Seeing More Than Green
When we look at a plant, we see green. But an Earth observation (EO) satellite sees a complex language of light. These satellites are equipped with multispectral sensors that capture wavelengths far beyond what the human eye can perceive, particularly
in the near-infrared (NIR) spectrum. Healthy, thriving plants are masters of light manipulation. Their chlorophyll pigments absorb red light for photosynthesis but strongly reflect near-infrared light. Stressed or unhealthy plants, on the other hand, do the opposite. This simple principle is the key to how satellites can diagnose plant health from hundreds of kilometres away. By comparing the amount of red light absorbed to the amount of NIR light reflected, scientists can create a 'greenness' score for every patch of land.
The Power of NDVI
The most common tool for this analysis is the Normalized Difference Vegetation Index (NDVI). It's a straightforward calculation using satellite data: (NIR - Red) / (NIR + Red). The resulting value, ranging from -1 to +1, provides a clear indicator of vegetation density and health. A high NDVI value (close to +1) signifies lush, dense, and healthy vegetation. A low value near zero suggests sparse or stressed plants, while negative values typically represent water or barren land. For farmers and environmental managers, an NDVI map is like a diagnostic chart for the landscape. Colour-coded maps instantly reveal which areas are thriving (dark green) and which are struggling (yellow or red), often flagging problems like drought stress, disease, or nutrient deficiencies weeks before they become visible to the naked eye.

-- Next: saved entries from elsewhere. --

/-- Both forms touch the DRAM by their list of writes only, on what it held or, after a loss of its contents, on nothing. -/
theorem Lifted.keeps_inv {s t : State} {o : Host.Outcome State Fault Refusal} (h : Lifted s o) (hs : s.Inv) (ht : o = .next t) : t.Inv := by
  cases h with
  | writes f =>
    rw [State.Inv, mem_of_liftE ht]
    apply memApply_wf
    split
    · rfl
    · exact hs
  | block f =>
    cases ht
    exact hs

/-- Settles O3: a step is a command of one of the two forms, or the passing of time, and writes keep the canonical form. -/
theorem memoryStaysCanonical : Obligations.MemoryStaysCanonical := by
  unfold Obligations.MemoryStaysCanonical
  intro s t hs hstep
  unfold step at hstep
  split at hstep
  next => exact (Lifted.writes idle).keeps_inv hs hstep
  next i rest _ => exact (exec_lifted i { s with pending := rest }).keeps_inv hs hstep

end Sys2Proof.Machine

/-! The training failures of a spare channel (R277, R279), and O26. -/

namespace Sys2Proof.Machine

/-! ### Counters -/

/-- A counter reads a value of its type, also once it has counted past its width (log entry 7). -/
theorem counted_le (ix sub bank v : Nat) : counted ix sub bank v ≤ objMax ix sub := by
  unfold counted
  split
  · assumption
  · exact Nat.le_of_lt_succ (Nat.mod_lt _ (Nat.succ_pos _))

theorem Mach.bump_objN_le (m : Mach) (ix sub n bank : Nat) : (m.bump ix sub n bank).objN ix sub bank ≤ objMax ix sub := by
  rw [Mach.bump, Mach.setN_objN_same]
  exact counted_le ..

/-! ### Training failures -/

/-- The training failures of a channel are a U16 object. -/
theorem objMax_trainingFailures {p : Nat} (h : p < 36) : objMax (0x7010 + p) 0x0A = 2 ^ 16 - 1 := by
  have hall : ∀ p < 36, objMax (0x7010 + p) 0x0A = 2 ^ 16 - 1 := by decide +kernel
  exact hall p h

theorem trainingFailures_trainChannel_le {p : Nat} (hp : p < 36) (m : Mach) {fails : List Nat} (h : fails ≠ []) :
    (m.trainChannel p fails).objN (0x7010 + p) 0x0A ≤ 2 ^ 16 - 1 := by
  rw [← objMax_trainingFailures hp]
  unfold Mach.trainChannel
  rw [if_neg h]
  exact Mach.bump_objN_le ..

/-- A spare that fails twice shows a number of failures that its object holds. -/
theorem trainingFailures_spareTrained_le {m : Mach} {y : TakeOver} {q : Nat} {fails : List Nat} (hy : m.dram.takeOver = some y)
    (hphase : y.phase = 1) (hspare : y.spare = some q) (hq : q < 36) (hfails : 2 ≤ fails.length) :
    (spareTrained fails m).objN (0x7010 + q) 0x0A ≤ 2 ^ 16 - 1 := by
  have hne : fails ≠ [] := List.ne_nil_of_length_pos (by omega)
  have hshown : (spareTrained fails m).objN (0x7010 + q) 0x0A = (m.trainChannel q fails).objN (0x7010 + q) 0x0A := by
    simp only [spareTrained, hy, hspare, hphase, ne_eq, not_true_eq_false, ↓reduceIte, hfails]
    exact Mach.setN_objN_ne _ _ _ _ _ (okey_ne (by decide) (by decide) (by omega) (by decide) (.inl (by omega)))
  rw [hshown]
  exact trainingFailures_trainChannel_le hq m hne

/-! ### O26 -/

/-- A take-over of logical channel 31 that trains the spare 35. -/
def trainingSpare35 : TakeOver :=
  { logical := 31, old := 31, spare := some 35, cause := 3, dead := false, phase := 1, restarts := 0, copied := 0, rate := 4, since := 0 }

/-- The spare in training has failed 65,535 times, the largest number that its object holds. -/
def spareAtLargestCount : State :=
  started fun m => { m.setN 0x7033 0x0A (2 ^ 16 - 1) with dram := { m.dram with takeOver := some trainingSpare35 } }

theorem trainingFailures_spareAtLargestCount : spareAtLargestCount.m.objN (0x7010 + 35) 0x0A = 2 ^ 16 - 1 := by decide +kernel

/-- What a command on the block alone leaves of the block. -/
theorem mach_of_lift {f : Ctx → Mach → Mach} {s t : State} (h : lift f s = .next t) : t.m = f s.ctx s.m := by
  rw [lift_next] at h
  cases h
  rfl

theorem exec_spareTrained (fails : List Nat) (s : State) : exec (.spareTrained fails) s = lift (fun _ => spareTrained fails) s := rfl

/-- Refutes O26: its clause on a spare that fails twice counts two more failures at any count short of 2³² - 2, but the training failures of a
channel (0x7010+p:0A) are a U16 object, which cannot read 65,537 (R62, R277 and the object
table of chapter 09; `counted`). -/
theorem not_dramIsRefreshedPatrolledAndTakenOver : ¬ Obligations.DramIsRefreshedPatrolledAndTakenOver := by
  unfold Obligations.DramIsRefreshedPatrolledAndTakenOver
  rintro ⟨-, -, -, -, -, -, -, -, -, -, -, -, -, -, -, -, -, -, -, -, -, -, -, -, htwice, -⟩
  have hcount := trainingFailures_spareAtLargestCount
  obtain ⟨t, hrun, -, -, hmore, -⟩ :=
    htwice spareAtLargestCount [0, 0] 35 trainingSpare35 rfl rfl rfl (by decide) (by decide) (by rw [hcount]; decide)
  have hheld : (spareTrained [0, 0] spareAtLargestCount.m).objN (0x7010 + 35) 0x0A ≤ 2 ^ 16 - 1 :=
    trainingFailures_spareTrained_le (y := trainingSpare35) rfl rfl rfl (by decide) (by decide)
  rw [exec_spareTrained] at hrun
  rw [mach_of_lift hrun, hcount] at hmore
  omega

end Sys2Proof.Machine

/-! What one lane's event leaves of the other lanes and of the rest of the block (R297 to R302, R306). -/

namespace Sys2Proof.Machine

/-! ### Objects and lanes side by side -/

/-- Keys of the same bank differ with the index or the sub-index. -/
theorem okey_ne_of_sub {ix sub jx tub : Nat} (hsub : sub < 256) (htub : tub < 256) (h : ix ≠ jx ∨ sub ≠ tub) : okey ix sub ≠ okey jx tub := by
  unfold okey; omega

theorem getD_modify_ne {α : Type} (l : List α) {i j : Nat} (h : j ≠ i) (f : α → α) (d : α) : (l.modify i f).getD j d = l.getD j d := by
  simp [List.getD_eq_getElem?_getD, h.symm]

theorem Mach.lane_onLane_ne (m : Mach) {l k : Nat} (h : k ≠ l) (f : Lane → Lane) : (m.onLane l f).lane k = m.lane k := getD_modify_ne _ h ..

@[simp] theorem Mach.onLane_lanes_length (m : Mach) (l : Nat) (f : Lane → Lane) : (m.onLane l f).lanes.length = m.lanes.length :=
  List.length_modify ..

/-- The state of a lane past the last one is the default. -/
theorem Mach.lane_default {m : Mach} {l : Nat} (h : m.lanes.length ≤ l) : m.lane l = {} := List.getD_eq_default _ _ h

@[simp] theorem Mach.tx_setTx (m : Mach) (l st : Nat) : (m.setTx l st).tx l = st := Mach.setN_objN_same ..
@[simp] theorem Mach.rx_setRx (m : Mach) (l st : Nat) : (m.setRx l st).rx l = st := Mach.setN_objN_same ..
@[simp] theorem Mach.rx_setTx (m : Mach) (l st : Nat) : (m.setTx l st).rx l = m.rx l :=
  Mach.setN_objN_ne _ _ _ _ _ (okey_ne_of_sub (by decide) (by decide) (.inr (by decide)))
@[simp] theorem Mach.tx_setRx (m : Mach) (l st : Nat) : (m.setRx l st).tx l = m.tx l :=
  Mach.setN_objN_ne _ _ _ _ _ (okey_ne_of_sub (by decide) (by decide) (.inr (by decide)))

@[simp] theorem Mach.tx_onLane (m : Mach) (k : Nat) (f : Lane → Lane) (l : Nat) : (m.onLane k f).tx l = m.tx l := rfl
@[simp] theorem Mach.rx_onLane (m : Mach) (k : Nat) (f : Lane → Lane) (l : Nat) : (m.onLane k f).rx l = m.rx l := rfl
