/-! ### `keyUp` -/

@[simp] theorem keyUp_v (k : Nat) (s : State) : (keyUp k s).v = s.v := by unfold keyUp; split <;> rfl
@[simp] theorem keyUp_i (k : Nat) (s : State) : (keyUp k s).i = s.i := by unfold keyUp; split <;> rfl
@[simp] theorem keyUp_pc (k : Nat) (s : State) : (keyUp k s).pc = s.pc := by unfold keyUp; split <;> rfl
@[simp] theorem keyUp_stack (k : Nat) (s : State) : (keyUp k s).stack = s.stack := by unfold keyUp; split <;> rfl
@[simp] theorem keyUp_sp (k : Nat) (s : State) : (keyUp k s).sp = s.sp := by unfold keyUp; split <;> rfl
@[simp] theorem keyUp_dt (k : Nat) (s : State) : (keyUp k s).dt = s.dt := by unfold keyUp; split <;> rfl
@[simp] theorem keyUp_st (k : Nat) (s : State) : (keyUp k s).st = s.st := by unfold keyUp; split <;> rfl
@[simp] theorem keyUp_mem (k : Nat) (s : State) : (keyUp k s).mem = s.mem := by unfold keyUp; split <;> rfl
@[simp] theorem keyUp_screen (k : Nat) (s : State) : (keyUp k s).screen = s.screen := by unfold keyUp; split <;> rfl
@[simp] theorem keyUp_redraw (k : Nat) (s : State) : (keyUp k s).redraw = s.redraw := by unfold keyUp; split <;> rfl
@[simp] theorem keyUp_lastKey (k : Nat) (s : State) : (keyUp k s).lastKey = s.lastKey := by unfold keyUp; split <;> rfl
@[simp] theorem keyUp_paused (k : Nat) (s : State) : (keyUp k s).paused = s.paused := by unfold keyUp; split <;> rfl
@[simp] theorem keyUp_ir (k : Nat) (s : State) : (keyUp k s).ir = s.ir := by unfold keyUp; split <;> rfl
@[simp] theorem keyUp_waitKey (k : Nat) (s : State) : (keyUp k s).waitKey = s.waitKey := by unfold keyUp; split <;> rfl
@[simp] theorem keyUp_status (k : Nat) (s : State) : (keyUp k s).status = s.status := by unfold keyUp; split <;> rfl
@[simp] theorem keyUp_faultCause (k : Nat) (s : State) : (keyUp k s).faultCause = s.faultCause := by unfold keyUp; split <;> rfl
@[simp] theorem keyUp_faultInfo (k : Nat) (s : State) : (keyUp k s).faultInfo = s.faultInfo := by unfold keyUp; split <;> rfl
@[simp] theorem keyUp_beep (k : Nat) (s : State) : (keyUp k s).beep = s.beep := by unfold keyUp; split <;> rfl
@[simp] theorem keyUp_cfg (k : Nat) (s : State) : (keyUp k s).cfg = s.cfg := by unfold keyUp; split <;> rfl
@[simp] theorem keyUp_draws (k : Nat) (s : State) : (keyUp k s).draws = s.draws := by unfold keyUp; split <;> rfl
@[simp] theorem keyUp_schedule (k : Nat) (s : State) : (keyUp k s).schedule = s.schedule := by unfold keyUp; split <;> rfl
@[simp] theorem keyUp_boot (k : Nat) (s : State) : (keyUp k s).boot = s.boot := by unfold keyUp; split <;> rfl
@[simp] theorem keyUp_beepLog (k : Nat) (s : State) : (keyUp k s).beepLog = s.beepLog := by unfold keyUp; split <;> rfl

/-! ### `pause` -/

@[simp] theorem pause_v (s : State) : (pause s).v = s.v := rfl
@[simp] theorem pause_i (s : State) : (pause s).i = s.i := rfl
@[simp] theorem pause_pc (s : State) : (pause s).pc = s.pc := rfl
@[simp] theorem pause_stack (s : State) : (pause s).stack = s.stack := rfl
@[simp] theorem pause_sp (s : State) : (pause s).sp = s.sp := rfl
@[simp] theorem pause_dt (s : State) : (pause s).dt = s.dt := rfl
@[simp] theorem pause_st (s : State) : (pause s).st = s.st := rfl
@[simp] theorem pause_mem (s : State) : (pause s).mem = s.mem := rfl
@[simp] theorem pause_screen (s : State) : (pause s).screen = s.screen := rfl
@[simp] theorem pause_redraw (s : State) : (pause s).redraw = s.redraw := rfl
@[simp] theorem pause_keys (s : State) : (pause s).keys = s.keys := rfl
@[simp] theorem pause_lastKey (s : State) : (pause s).lastKey = s.lastKey := rfl
@[simp] theorem pause_paused (s : State) :
    (pause s).paused = true := rfl
@[simp] theorem pause_ir (s : State) : (pause s).ir = s.ir := rfl
@[simp] theorem pause_waitKey (s : State) : (pause s).waitKey = s.waitKey := rfl
@[simp] theorem pause_status (s : State) : (pause s).status = s.status := rfl
@[simp] theorem pause_faultCause (s : State) : (pause s).faultCause = s.faultCause := rfl
@[simp] theorem pause_faultInfo (s : State) : (pause s).faultInfo = s.faultInfo := rfl
@[simp] theorem pause_beep (s : State) : (pause s).beep = s.beep := rfl
@[simp] theorem pause_cfg (s : State) : (pause s).cfg = s.cfg := rfl
@[simp] theorem pause_draws (s : State) : (pause s).draws = s.draws := rfl
@[simp] theorem pause_schedule (s : State) : (pause s).schedule = s.schedule := rfl
@[simp] theorem pause_boot (s : State) : (pause s).boot = s.boot := rfl
@[simp] theorem pause_beepLog (s : State) : (pause s).beepLog = s.beepLog := rfl

/-! ### `resume` -/

@[simp] theorem resume_v (s : State) : (resume s).v = s.v := rfl
@[simp] theorem resume_i (s : State) : (resume s).i = s.i := rfl
@[simp] theorem resume_pc (s : State) : (resume s).pc = s.pc := rfl
@[simp] theorem resume_stack (s : State) : (resume s).stack = s.stack := rfl
@[simp] theorem resume_sp (s : State) : (resume s).sp = s.sp := rfl
@[simp] theorem resume_dt (s : State) : (resume s).dt = s.dt := rfl
@[simp] theorem resume_st (s : State) : (resume s).st = s.st := rfl
@[simp] theorem resume_mem (s : State) : (resume s).mem = s.mem := rfl
@[simp] theorem resume_screen (s : State) : (resume s).screen = s.screen := rfl
@[simp] theorem resume_redraw (s : State) : (resume s).redraw = s.redraw := rfl
@[simp] theorem resume_keys (s : State) : (resume s).keys = s.keys := rfl
@[simp] theorem resume_lastKey (s : State) : (resume s).lastKey = s.lastKey := rfl
@[simp] theorem resume_paused (s : State) :
    (resume s).paused = false := rfl
@[simp] theorem resume_ir (s : State) : (resume s).ir = s.ir := rfl
@[simp] theorem resume_waitKey (s : State) : (resume s).waitKey = s.waitKey := rfl
@[simp] theorem resume_status (s : State) : (resume s).status = s.status := rfl
@[simp] theorem resume_faultCause (s : State) : (resume s).faultCause = s.faultCause := rfl
@[simp] theorem resume_faultInfo (s : State) : (resume s).faultInfo = s.faultInfo := rfl
@[simp] theorem resume_beep (s : State) : (resume s).beep = s.beep := rfl
@[simp] theorem resume_cfg (s : State) : (resume s).cfg = s.cfg := rfl
@[simp] theorem resume_draws (s : State) : (resume s).draws = s.draws := rfl
@[simp] theorem resume_schedule (s : State) : (resume s).schedule = s.schedule := rfl
@[simp] theorem resume_boot (s : State) : (resume s).boot = s.boot := rfl
@[simp] theorem resume_beepLog (s : State) : (resume s).beepLog = s.beepLog := rfl
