/-- Settles O42: each field of the reset state, and of memory what unlisted addresses read as. -/
theorem resetRestoresResetValues : Obligations.ResetRestoresResetValues := by
  intro s
  have hfont (a : Fin 80) : (reset s).readByte (0x050 + a.val) = s.cfg.fontData[a] :=
    (reset_readByte s _).trans (unlisted_font _ a)
  have hzero (a : Nat) (ha : a < 0x050 ∨ 0x0A0 ≤ a) : (reset s).readByte a = 0 :=
    (reset_readByte s a).trans (unlisted_outside _ ha)
  exact ⟨_, perform_reset s, reset_readV s, rfl, rfl, reset_readStack s, rfl, rfl, rfl, hfont, hzero, reset_pixel s, rfl,
    reset_key s, rfl, rfl, rfl, rfl, rfl, rfl, rfl, rfl, rfl, rfl, rfl, rfl⟩

/-- Settles O50: the reset state waits for no key, is silent and RUNNING with no cause, and stands at the entry point. -/
theorem resetMeetsInvariants : Obligations.ResetMeetsInvariants := by
  intro cfg
  have hwait : WaitHoldsFx0A (State.resetWith cfg) := fun h => absurd h Bool.false_ne_true
  have hsilent : SoundMeansBeep (State.resetWith cfg) := fun h => absurd rfl h
  have hrecord : FaultRecorded (State.resetWith cfg) := ⟨⟨fun h => (nomatch h), fun h => absurd rfl h⟩, fun _ => rfl⟩
  have hentry : AtEntryUntilStarted (State.resetWith cfg) :=
    fun _ => ⟨rfl, rfl, rfl, rfl, rfl, rfl, rfl, fun k => Vector.getElem_replicate k.isLt⟩
  exact ⟨Memory.wf_nil, hwait, hsilent, hrecord, rfl, hentry⟩

/-- Settles O43: before the first `Cycle` a load is a store and a place in the boot order, or that place alone; the place
decides whether a `Cycle` has a step. -/
theorem loadRomCopiesOrRejects : Obligations.LoadRomCopiesOrRejects := by
  refine ⟨fun bytes s hcanonical hboot hlen => ?_, fun bytes s hboot hlen => ?_,
    fun bytes _ => perform_loadRom_of_started bytes⟩
  · have hload := perform_loadRom bytes hboot
    rw [loadRom_accepted hlen] at hload
    refine ⟨_, hload, if_neg (not_lt.2 hlen), fun k hk => store_readByte_inside hcanonical hk,
      store_memKeptOutside s 0x200 bytes, rfl, fun hready => ?_, fun hfailed => ?_⟩
    · have hnext : bootAfterLoad s.boot = .ready := by obtain h | h := hready <;> rw [h] <;> rfl
      refine ⟨hnext, fun hstatus hpaused hwait => cycle_of_enabled (cycleEnabled_iff.2 ⟨hstatus, hpaused, hwait, ?_⟩)⟩
      simp only [State.bootAllowsCycle, hnext]
    · have hnext : bootAfterLoad s.boot = .loadFailed := by rw [hfailed]; rfl
      refine ⟨hnext, cycle_of_due ?_⟩
      simp only [State.bootAllowsCycle, hnext]
  · have hload := perform_loadRom bytes hboot
    rw [loadRom_rejected hlen] at hload
    exact ⟨_, _, hload, if_pos hlen, rfl, cycle_of_due rfl, perform_reset _, rfl, cycle_of_due rfl⟩

end Sys2Proof.Proofs
end

section
/-! PROOF. What a transition can do, said once over all of them, and what every step keeps by it: the six invariants and the
rules of the whole machine. Obligations O44 to O49, O51, O56 and O57. -/

namespace Sys2Proof.Machine

variable {s t : State}

/-- The state after the fetch of a `Cycle` that has a step. -/
def State.fetched (s : State) (w : Word) : State := ({ s with boot := .started } : State).afterFetch w

/-- What the transition `tr` can do to the state `s`. -/
inductive Turn (s : State) : Transition → State → Prop
  /-- No step of a loop, or a pure read. -/
  | held {tr : Transition} (htr : isOpportunity tr = true ∨ tr = .readScreen ∨ tr = .dump) : Turn s tr s
  /-- A fetch beyond memory. -/
  | fetchFault (henabled : s.cycleEnabled = true) :
    Turn s .cycle (raise .memoryFault s.pc { s with boot := .started })
  /-- A word that is no instruction. -/
  | decodeFault (w : Word) (henabled : s.cycleEnabled = true) : Turn s .cycle (raise .unknownOpcode w (s.fetched w))
  /-- An instruction executed. -/
  | execute {w : Word} {ins : Instr} {t : State} (henabled : s.cycleEnabled = true)
    (hword : decodeWord w = some ins) (heffect : Effect (s.fetched w) ins t) : Turn s .cycle t
  /-- A key delivered to the `Fx0A` that waits. -/
  | deliver (k : Key) (hstatus : s.status = .running) (hwait : s.waitKey = true) :
    Turn s .keyWaitComplete (deliverKey k s)
  | tick : Turn s .tick (tick s)
  | keyDown (k : Nat) : Turn s (.keyDown k) (keyDown k s)
  | keyUp (k : Nat) : Turn s (.keyUp k) (keyUp k s)
  | pause : Turn s .pause (pause s)
  | resume : Turn s .resume (resume s)
  | clearRedraw : Turn s .clearRedraw (clearRedraw s)
  | reset : Turn s .reset (reset s)
  /-- A load before the first `Cycle`, copied or rejected. -/
  | loadRom (bytes : List Byte) (hboot : s.boot ≠ .started) : Turn s (.loadRom bytes) (loadRom bytes s)

theorem turn_of_cycle (h : cycle s = .next t) : Turn s .cycle t := by
  obtain rfl | ⟨henabled, ⟨-, rfl⟩ | ⟨w, -, rfl⟩ | ⟨w, ins, hword, hexec⟩⟩ := cycle_cases h
  · exact .held (.inl rfl)
  · exact .fetchFault henabled
  · exact .decodeFault w henabled
  · exact .execute henabled hword (effect_of_exec hexec)

theorem turn_keyWaitComplete (s : State) : Turn s .keyWaitComplete (keyWaitComplete s) := by
  obtain h | ⟨k, hstatus, hwait, -, -, h⟩ := keyWaitComplete_cases s
  · rw [h]
    exact .held (.inl rfl)
  · rw [h]
    exact .deliver k hstatus hwait

/-- A transition that answers a next state takes one of the turns. -/
theorem turn_of_perform {tr : Transition} (h : perform tr s = .next t) : Turn s tr t := by
  cases tr
  case cycle => exact turn_of_cycle h
  case loadRom bytes =>
    by_cases hboot : s.boot = .started
    · rw [perform_loadRom_of_started bytes hboot] at h
      cases h
    · rw [perform_loadRom bytes hboot] at h
      cases h
      exact .loadRom bytes hboot
  all_goals obtain rfl := Host.Outcome.next.inj h
  case keyWaitComplete => exact turn_keyWaitComplete s
  case tick => exact .tick
  case keyDown k => exact .keyDown k
  case keyUp k => exact .keyUp k
  case pause => exact .pause
  case resume => exact .resume
  case readScreen => exact .held (.inr (.inl rfl))
  case clearRedraw => exact .clearRedraw
  case dump => exact .held (.inr (.inr rfl))
  case reset => exact .reset

/-- What every turn keeps, and the schedule does not bear on, every step keeps. -/
theorem step_keeps_of_turn {P : State → Prop}
    (hschedule : ∀ (s : State) (l : List Transition), P s → P { s with schedule := l })
    (hturn : ∀ (s t : State) (tr : Transition), P s → Turn s tr t → P t) (hs : P s) (h : step s = .next t) : P t :=
  step_keeps hschedule (fun tr s t hP hperform => hturn s t tr hP (turn_of_perform hperform)) hs h

/-! ### The invariants at an instruction -/

theorem Effect.memCanonical {ins : Instr} (h : Effect s ins t) (hs : MemCanonical s) : MemCanonical t := by
  unfold MemCanonical at hs ⊢
  cases h
  case digits x hbound =>
    exact Memory.wf_writeList hs (.inr (Nat.succ_le_succ hbound))
  case storeBlock x w hbound _ =>
    refine Memory.wf_writeList hs (.inr ?_)
    rw [length_readBlock]
    exact Nat.succ_le_succ hbound
  all_goals exact hs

A Health Check-Up From Orbit
This technology is revolutionising agriculture in India and around the world. Since the launch of its first operational remote sensing satellite in 1988, India has used this data for a wide range of applications, including crop production forecasting, drought assessment, and precision farming. Farmers can use satellite insights to apply water and fertilizer more efficiently—a practice known as variable-rate application—by targeting only the struggling zones in a field. This not only saves resources but also improves crop yields. Beyond just health, satellites equipped with Synthetic Aperture Radar (SAR) can even monitor crops through clouds and at night, providing crucial information on soil moisture and tracking crop growth cycles from sowing to harvest.
Listening to Plants Photosynthesise
The latest frontier in satellite monitoring is even more subtle. Scientists can now detect Solar-Induced chlorophyll Fluorescence (SIF), a faint glow that plants emit during photosynthesis. This signal is a direct indicator of photosynthetic activity. When a plant is stressed—by drought, for example—its rate of photosynthesis slows down, and this faint glow diminishes before there are any other visible signs of distress. Missions like the European Space Agency's FLEX satellite, which launched in September 2026, are specifically designed to map this fluorescence globally. This data provides an unprecedented, near-instantaneous measure of plant health and productivity, offering a powerful tool for monitoring drought and understanding how ecosystems respond to climate change.
Guardians of Global Ecosystems
The applications of this technology extend far beyond the farm. For environmental scientists and governments, EO satellites are indispensable tools for managing our planet's natural resources. They provide consistent, large-scale data for tracking deforestation, especially in remote areas like the Amazon. By comparing images over time, authorities can detect illegal logging and monitor the health of vital carbon sinks. This data also helps in assessing wildfire risk by identifying areas with dry, stressed vegetation. After a fire, satellites can map the extent of the damage and monitor the ecosystem's recovery. On a global scale, this continuous stream of information is crucial for understanding the carbon cycle and the widespread impact of climate change on the world's vegetation.